US President Donald Trump told NBC News that Iran did not inform him that it had suspended negotiations.[20] He added that the United States would not necessarily resume military operations if talks collapsed but would instead maintain its naval blockade on Iranian ports because Iran is “losing a fortune.”[21]
Iran and the United States have exchanged limited fire over the past 48 hours. IRGC-affiliated media announced on May 31 that Iranian air defenses shot down a US MQ-1 Predator drone over “Iranian territorial waters.”[22] US Central Command (CENTCOM) confirmed on May 31 that Iranian air defenses shot down the drone but clarified that the drone was operating over international waters.[23] CENTCOM responded by launching defensive strikes targeting Iranian air defense systems, a ground control station, and two Iranian one-way attack drones on Qeshm Island and in Goruk, Hormozgan Province.[24] The IRGC retaliated against the US strikes by launching two missiles at US forces in Kuwait on May 31.[25] CENTCOM confirmed that US forces intercepted the two missiles and reported no damage or casualties.[26]
Iranian forces also likely attacked a civilian cargo vessel located off the coast of Iraq on June 1.[27] United Kingdom Maritime Trade Operations (UKMTO) reported on June 1 that an unspecified projectile struck a cargo vessel transiting the northern Persian Gulf approximately 40 nautical miles southeast of the Umm Qasr Port in Iraq.[28] Iraqi media and open-source intelligence (OSINT) accounts reported that the struck civilian vessel was the Panama-flagged MSC Sariska V.[29] UKMTO reported a second impact on the same vessel several hours after the initial attack.[30] The second impact caused a fire onboard, which the crew was able to extinguish.[31] Iraqi officials told Reuters on June 1 that the second impact was likely caused by a drone.[32] The IRGC Navy warned commercial vessels on June 1 that it will identify and “[deal] with” vessels that cooperate with “extra-regional hostile forces.”[33]
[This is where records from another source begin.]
-- ==== Sys2Proof/Laws/Touch.lean ====
section
/-! SUPPORT. Which parts of the state each shared operation may change: `Touch m s t` says that from `s` to `t` only the parts in the set `m` change; one lemma per operation, `State.<op>_touch`, with the least such set as a number (bit n stands for the n-th part, in the order of the fields of `Touch`). -/

set_option linter.unusedTactic false
set_option linter.unreachableTactic false

namespace Sys2Proof.Machine

/-- Only the parts of the set `m` differ; the queue of commands does not. -/
structure Touch (m : Nat) (s t : State) : Prop where
  pending : t.pending = s.pending
  out : m &&& 1 = 0 → t.out = s.out
  freeCnt : m &&& 2 = 0 → t.freeCnt = s.freeCnt
  timers : m &&& 4 = 0 → t.timers = s.timers
  tbu : m &&& 8 = 0 → t.tbu = s.tbu
  power : m &&& 16 = 0 → t.power = s.power
  regf : m &&& 32 = 0 → t.regf = s.regf
  sheet : m &&& 64 = 0 → t.sheet = s.sheet
  sheetOld : m &&& 128 = 0 → t.sheetOld = s.sheetOld
  hlu : m &&& 256 = 0 → t.hlu = s.hlu
  qen : m &&& 512 = 0 → t.qen = s.qen
  tnu : m &&& 1024 = 0 → t.tnu = s.tnu
  gal : m &&& 2048 = 0 → t.gal = s.gal
  mxe : m &&& 4096 = 0 → t.mxe = s.mxe
  dsc : m &&& 8192 = 0 → t.dsc = s.dsc
  fca : m &&& 16384 = 0 → t.fca = s.fca
  cdx : m &&& 32768 = 0 → t.cdx = s.cdx
  spe : m &&& 65536 = 0 → t.spe = s.spe
  hum : m &&& 131072 = 0 → t.hum = s.hum
  bpm : m &&& 262144 = 0 → t.bpm = s.bpm
  dmc : m &&& 524288 = 0 → t.dmc = s.dmc
  ccl : m &&& 1048576 = 0 → t.ccl = s.ccl
  csu : m &&& 2097152 = 0 → t.csu = s.csu
  mgp : m &&& 4194304 = 0 → t.mgp = s.mgp
  cru : m &&& 8388608 = 0 → t.cru = s.cru

@[simp] theorem Touch.refl (m : Nat) (s : State) : Touch m s s := by constructor <;> intros <;> rfl

theorem Touch.trans {m : Nat} {s t u : State} (h : Touch m s t) (k : Touch m t u) : Touch m s u :=
  ⟨k.pending.trans h.pending,
    fun e => (k.out e).trans (h.out e),
    fun e => (k.freeCnt e).trans (h.freeCnt e),
    fun e => (k.timers e).trans (h.timers e),
    fun e => (k.tbu e).trans (h.tbu e),
    fun e => (k.power e).trans (h.power e),
    fun e => (k.regf e).trans (h.regf e),
    fun e => (k.sheet e).trans (h.sheet e),
    fun e => (k.sheetOld e).trans (h.sheetOld e),
    fun e => (k.hlu e).trans (h.hlu e),
    fun e => (k.qen e).trans (h.qen e),
    fun e => (k.tnu e).trans (h.tnu e),
    fun e => (k.gal e).trans (h.gal e),
    fun e => (k.mxe e).trans (h.mxe e),
    fun e => (k.dsc e).trans (h.dsc e),
    fun e => (k.fca e).trans (h.fca e),
    fun e => (k.cdx e).trans (h.cdx e),
    fun e => (k.spe e).trans (h.spe e),
    fun e => (k.hum e).trans (h.hum e),
    fun e => (k.bpm e).trans (h.bpm e),
    fun e => (k.dmc e).trans (h.dmc e),
    fun e => (k.ccl e).trans (h.ccl e),
    fun e => (k.csu e).trans (h.csu e),
    fun e => (k.mgp e).trans (h.mgp e),
    fun e => (k.cru e).trans (h.cru e)⟩

theorem mask_sub {m u b : Nat} (hm : m &&& u = u) (e : m &&& b = 0) : u &&& b = 0 := by
  rw [← hm, Nat.and_assoc, Nat.and_comm u b, ← Nat.and_assoc, e, Nat.zero_and]

theorem Touch.mono {m u : Nat} {s t : State} (k : Touch u s t) (hm : m &&& u = u) : Touch m s t :=
  ⟨k.pending,
    fun e => k.out (mask_sub hm e),
    fun e => k.freeCnt (mask_sub hm e),
    fun e => k.timers (mask_sub hm e),
    fun e => k.tbu (mask_sub hm e),
    fun e => k.power (mask_sub hm e),
    fun e => k.regf (mask_sub hm e),
    fun e => k.sheet (mask_sub hm e),
    fun e => k.sheetOld (mask_sub hm e),
    fun e => k.hlu (mask_sub hm e),
    fun e => k.qen (mask_sub hm e),
    fun e => k.tnu (mask_sub hm e),
    fun e => k.gal (mask_sub hm e),
    fun e => k.mxe (mask_sub hm e),
    fun e => k.dsc (mask_sub hm e),
    fun e => k.fca (mask_sub hm e),
    fun e => k.cdx (mask_sub hm e),
    fun e => k.spe (mask_sub hm e),
    fun e => k.hum (mask_sub hm e),
    fun e => k.bpm (mask_sub hm e),
    fun e => k.dmc (mask_sub hm e),
    fun e => k.ccl (mask_sub hm e),
    fun e => k.csu (mask_sub hm e),
    fun e => k.mgp (mask_sub hm e),
    fun e => k.cru (mask_sub hm e)⟩

/-- A part of the set after more of it. -/
theorem Touch.step {m u : Nat} {s₀ s t : State} (h : Touch m s₀ s) (hm : m &&& u = u) (k : Touch u s t) : Touch m s₀ t := h.trans (k.mono hm)

theorem Touch.frame {m : Nat} {s t : State} (h : Touch m s t) : t = { s with
    out := if m &&& 1 = 0 then s.out else t.out
    freeCnt := if m &&& 2 = 0 then s.freeCnt else t.freeCnt
    timers := if m &&& 4 = 0 then s.timers else t.timers
    tbu := if m &&& 8 = 0 then s.tbu else t.tbu
    power := if m &&& 16 = 0 then s.power else t.power
    regf := if m &&& 32 = 0 then s.regf else t.regf
    sheet := if m &&& 64 = 0 then s.sheet else t.sheet
    sheetOld := if m &&& 128 = 0 then s.sheetOld else t.sheetOld
    hlu := if m &&& 256 = 0 then s.hlu else t.hlu
    qen := if m &&& 512 = 0 then s.qen else t.qen
    tnu := if m &&& 1024 = 0 then s.tnu else t.tnu
    gal := if m &&& 2048 = 0 then s.gal else t.gal
    mxe := if m &&& 4096 = 0 then s.mxe else t.mxe
    dsc := if m &&& 8192 = 0 then s.dsc else t.dsc
    fca := if m &&& 16384 = 0 then s.fca else t.fca
    cdx := if m &&& 32768 = 0 then s.cdx else t.cdx
    spe := if m &&& 65536 = 0 then s.spe else t.spe
    hum := if m &&& 131072 = 0 then s.hum else t.hum
    bpm := if m &&& 262144 = 0 then s.bpm else t.bpm
    dmc := if m &&& 524288 = 0 then s.dmc else t.dmc
    ccl := if m &&& 1048576 = 0 then s.ccl else t.ccl
    csu := if m &&& 2097152 = 0 then s.csu else t.csu
    mgp := if m &&& 4194304 = 0 then s.mgp else t.mgp
    cru := if m &&& 8388608 = 0 then s.cru else t.cru
} := by
  obtain ⟨p, h0, h1, h2, h3, h4, h5, h6, h7, h8, h9, h10, h11, h12, h13, h14, h15, h16, h17, h18, h19, h20, h21, h22, h23⟩ := h
  cases s; cases t
  simp only [State.mk.injEq] at *
  and_intros
  · exact p
  all_goals split <;> simp_all

@[simp] theorem touch_ite {m : Nat} {c : Prop} [Decidable c] {s a b : State} (ha : Touch m s a) (hb : Touch m s b) : Touch m s (if c then a else b) := by
  split <;> assumption

theorem touch_foldl {α : Type} {m : Nat} (f : State → α → State) (l : List α) (s₀ s : State) (h₀ : Touch m s₀ s) (h : ∀ t x, Touch m t (f t x)) :
    Touch m s₀ (l.foldl f s) := by
  induction l generalizing s with
  | nil => exact h₀
  | cons a l ih => exact ih _ (h₀.trans (h s a))

@[simp] theorem touch_foldl' {α : Type} {m : Nat} (f : State → α → State) (l : List α) (s₀ s : State) (h : ∀ t x, Touch m t (f t x)) (h₀ : Touch m s₀ s) :
    Touch m s₀ (l.foldl f s) := touch_foldl f l s₀ s h₀ h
Hezbollah has continued to target larger urban areas deeper inside Israeli territory, likely in response to the Israel Defense Forces’ (IDF) recent advances in southern Lebanon.[34] Hezbollah claimed that it fired rockets targeting the northern Israeli city of Tiberias, which is located about 20 miles south of the Israel-Lebanon border, on May 31.[35] An Israeli military correspondent reported that the rockets did not strike their target and caused no casualties.[36] Hezbollah has targeted several urban areas in northern Israel and has progressively targeted cities deeper inside Israeli territory in recent days.[37]